Motherhood, remains subjective. Interpreted differently in each case. Every childbirth is a different experience. It may be life-threatening. A case to note is my dear friend Smita Patil’s. She died giving birth. But, I doubt women will stop being mothers, or abandon stereotypical mothering options that live up to that Deewar [Wall, 1975] dialogue: “Mere paas maa hain [I do not have a mother]”. There is a change, a shift, nonetheless, it is slow. Women are afraid to rock this entrenched image of motherhood. At least in India. I know successful women filled with guilt that they failed to be good mothers.
Well, that is certainly a perspective that needs thought.What books and music impact your work?
I read both Bangla and English. After leaving Calcutta where I read the children’s Ramayana, Raj Kahini, or stories by Tagore and Sukumar Ray. But there was an interruption when I got into an English medium school. Culturally I moved out of Bengal. During that phase, my mother introduced me to Agatha Christie. I was 12 years perhaps…I devoured her works. And I still do. Christie fascinates me.

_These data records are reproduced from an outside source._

-- ==== Sys2Proof/Laws/State.lean ====
section
/-! SUPPORT. One lemma per field per update of the state. -/
namespace Sys2Proof.Machine

variable (s : State)

@[simp] theorem State.wr_pending (k : Nat) (bs : List Byte) : (s.wr k bs).pending = s.pending := rfl
@[simp] theorem State.wr_ns (k : Nat) (bs : List Byte) : (s.wr k bs).ns = s.ns := rfl
@[simp] theorem State.wr_half (k : Nat) (bs : List Byte) : (s.wr k bs).half = s.half := rfl
@[simp] theorem State.wr_time (k : Nat) (bs : List Byte) : (s.wr k bs).time = s.time := rfl
@[simp] theorem State.wr_regs (k : Nat) (bs : List Byte) : (s.wr k bs).regs = s.regs := rfl
@[simp] theorem State.wr_cores (k : Nat) (bs : List Byte) : (s.wr k bs).cores = s.cores := rfl
@[simp] theorem State.wr_tlb (k : Nat) (bs : List Byte) : (s.wr k bs).tlb = s.tlb := rfl
@[simp] theorem State.wr_sealed (k : Nat) (bs : List Byte) : (s.wr k bs).sealed = s.sealed := rfl
@[simp] theorem State.wr_keys (k : Nat) (bs : List Byte) : (s.wr k bs).keys = s.keys := rfl
@[simp] theorem State.wr_cellars (k : Nat) (bs : List Byte) : (s.wr k bs).cellars = s.cellars := rfl
@[simp] theorem State.wr_reqs (k : Nat) (bs : List Byte) : (s.wr k bs).reqs = s.reqs := rfl
@[simp] theorem State.wr_inreqs (k : Nat) (bs : List Byte) : (s.wr k bs).inreqs = s.inreqs := rfl
@[simp] theorem State.wr_ports (k : Nat) (bs : List Byte) : (s.wr k bs).ports = s.ports := rfl
@[simp] theorem State.wr_inbox (k : Nat) (bs : List Byte) : (s.wr k bs).inbox = s.inbox := rfl
@[simp] theorem State.wr_chans (k : Nat) (bs : List Byte) : (s.wr k bs).chans = s.chans := rfl
@[simp] theorem State.wr_linkMap (k : Nat) (bs : List Byte) : (s.wr k bs).linkMap = s.linkMap := rfl
@[simp] theorem State.wr_lsSeen (k : Nat) (bs : List Byte) : (s.wr k bs).lsSeen = s.lsSeen := rfl
@[simp] theorem State.wr_conns (k : Nat) (bs : List Byte) : (s.wr k bs).conns = s.conns := rfl
@[simp] theorem State.wr_taken (k : Nat) (bs : List Byte) : (s.wr k bs).taken = s.taken := rfl
@[simp] theorem State.wr_pairOut (k : Nat) (bs : List Byte) : (s.wr k bs).pairOut = s.pairOut := rfl
@[simp] theorem State.wr_pairIn (k : Nat) (bs : List Byte) : (s.wr k bs).pairIn = s.pairIn := rfl
@[simp] theorem State.wr_tim (k : Nat) (bs : List Byte) : (s.wr k bs).tim = s.tim := rfl
@[simp] theorem State.wr_pegs (k : Nat) (bs : List Byte) : (s.wr k bs).pegs = s.pegs := rfl
@[simp] theorem State.wr_fbufs (k : Nat) (bs : List Byte) : (s.wr k bs).fbufs = s.fbufs := rfl
@[simp] theorem State.wr_jobs (k : Nat) (bs : List Byte) : (s.wr k bs).jobs = s.jobs := rfl
@[simp] theorem State.wr_sup (k : Nat) (bs : List Byte) : (s.wr k bs).sup = s.sup := rfl
@[simp] theorem State.wr_coreDone (k : Nat) (bs : List Byte) : (s.wr k bs).coreDone = s.coreDone := rfl
@[simp] theorem State.wr_stopped (k : Nat) (bs : List Byte) : (s.wr k bs).stopped = s.stopped := rfl
@[simp] theorem State.wr_busMaster (k : Nat) (bs : List Byte) : (s.wr k bs).busMaster = s.busMaster := rfl
@[simp] theorem State.wr_notices (k : Nat) (bs : List Byte) : (s.wr k bs).notices = s.notices := rfl
@[simp] theorem State.wr_latch (k : Nat) (bs : List Byte) : (s.wr k bs).latch = s.latch := rfl
@[simp] theorem State.wr_bu (k : Nat) (bs : List Byte) : (s.wr k bs).bu = s.bu := rfl
@[simp] theorem State.wr_recov (k : Nat) (bs : List Byte) : (s.wr k bs).recov = s.recov := rfl
@[simp] theorem State.wr_recq (k : Nat) (bs : List Byte) : (s.wr k bs).recq = s.recq := rfl
@[simp] theorem State.wr_caughtRecs (k : Nat) (bs : List Byte) : (s.wr k bs).caughtRecs = s.caughtRecs := rfl
@[simp] theorem State.wr_missed (k : Nat) (bs : List Byte) : (s.wr k bs).missed = s.missed := rfl
@[simp] theorem State.wr_rst (k : Nat) (bs : List Byte) : (s.wr k bs).rst = s.rst := rfl
@[simp] theorem State.wr_guyOpen (k : Nat) (bs : List Byte) : (s.wr k bs).guyOpen = s.guyOpen := rfl
@[simp] theorem State.wr_beat (k : Nat) (bs : List Byte) : (s.wr k bs).beat = s.beat := rfl
@[simp] theorem State.wr_quote (k : Nat) (bs : List Byte) : (s.wr k bs).quote = s.quote := rfl
@[simp] theorem State.wr_trace (k : Nat) (bs : List Byte) : (s.wr k bs).trace = s.trace := rfl
@[simp] theorem State.wr_tap (k : Nat) (bs : List Byte) : (s.wr k bs).tap = s.tap := rfl
@[simp] theorem State.wr_pins (k : Nat) (bs : List Byte) : (s.wr k bs).pins = s.pins := rfl
@[simp] theorem State.wr_cap (k : Nat) (bs : List Byte) : (s.wr k bs).cap = s.cap := rfl
@[simp] theorem State.wr_spares (k : Nat) (bs : List Byte) : (s.wr k bs).spares = s.spares := rfl
@[simp] theorem State.wr_fusedSvn (k : Nat) (bs : List Byte) : (s.wr k bs).fusedSvn = s.fusedSvn := rfl
@[simp] theorem State.wr_revoked (k : Nat) (bs : List Byte) : (s.wr k bs).revoked = s.revoked := rfl
@[simp] theorem State.wr_reply (k : Nat) (bs : List Byte) : (s.wr k bs).reply = s.reply := rfl
@[simp] theorem State.wr_lastRec (k : Nat) (bs : List Byte) : (s.wr k bs).lastRec = s.lastRec := rfl
@[simp] theorem State.wr_free (k : Nat) (bs : List Byte) : (s.wr k bs).free = s.free := rfl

I fell in love with the piano and began to learn it. As a result, Chopin, Mozart, and Liszt were my musical inspirations. I also learned Rabindra sangeet and Manipuri dance in Calcutta…. there was no dearth of cultural grooming. We are especially fortunate that our parents enjoyed the best in performing arts. Pandit Sivakumar Sharma, the great santoor maestro who just passed away, played at home. Sitara Devi danced for private programs. We were wrapped in a rich tapestry of culture.
What is your next project? Are you writing/ curating something new?
I am a compulsive writer, always itching to write. I believe that writers do not age…they mature and get better. Currently, I am compiling non-fiction episodes about some of the most celebrated artists from Indian cinema who I was privileged to meet…the collection may be titled, Brief Encounters. Writing keeps me creatively busy. Before I sign off, we have to thank our editor Shantanuray Chaudhuri for his unconditional support to make this book a reality. He has been marvellous.
Thank you for taking our work seriously.
Thank you for giving us your time and answering the questions

(This is an online interview conducted by Mitali Chakravarty.)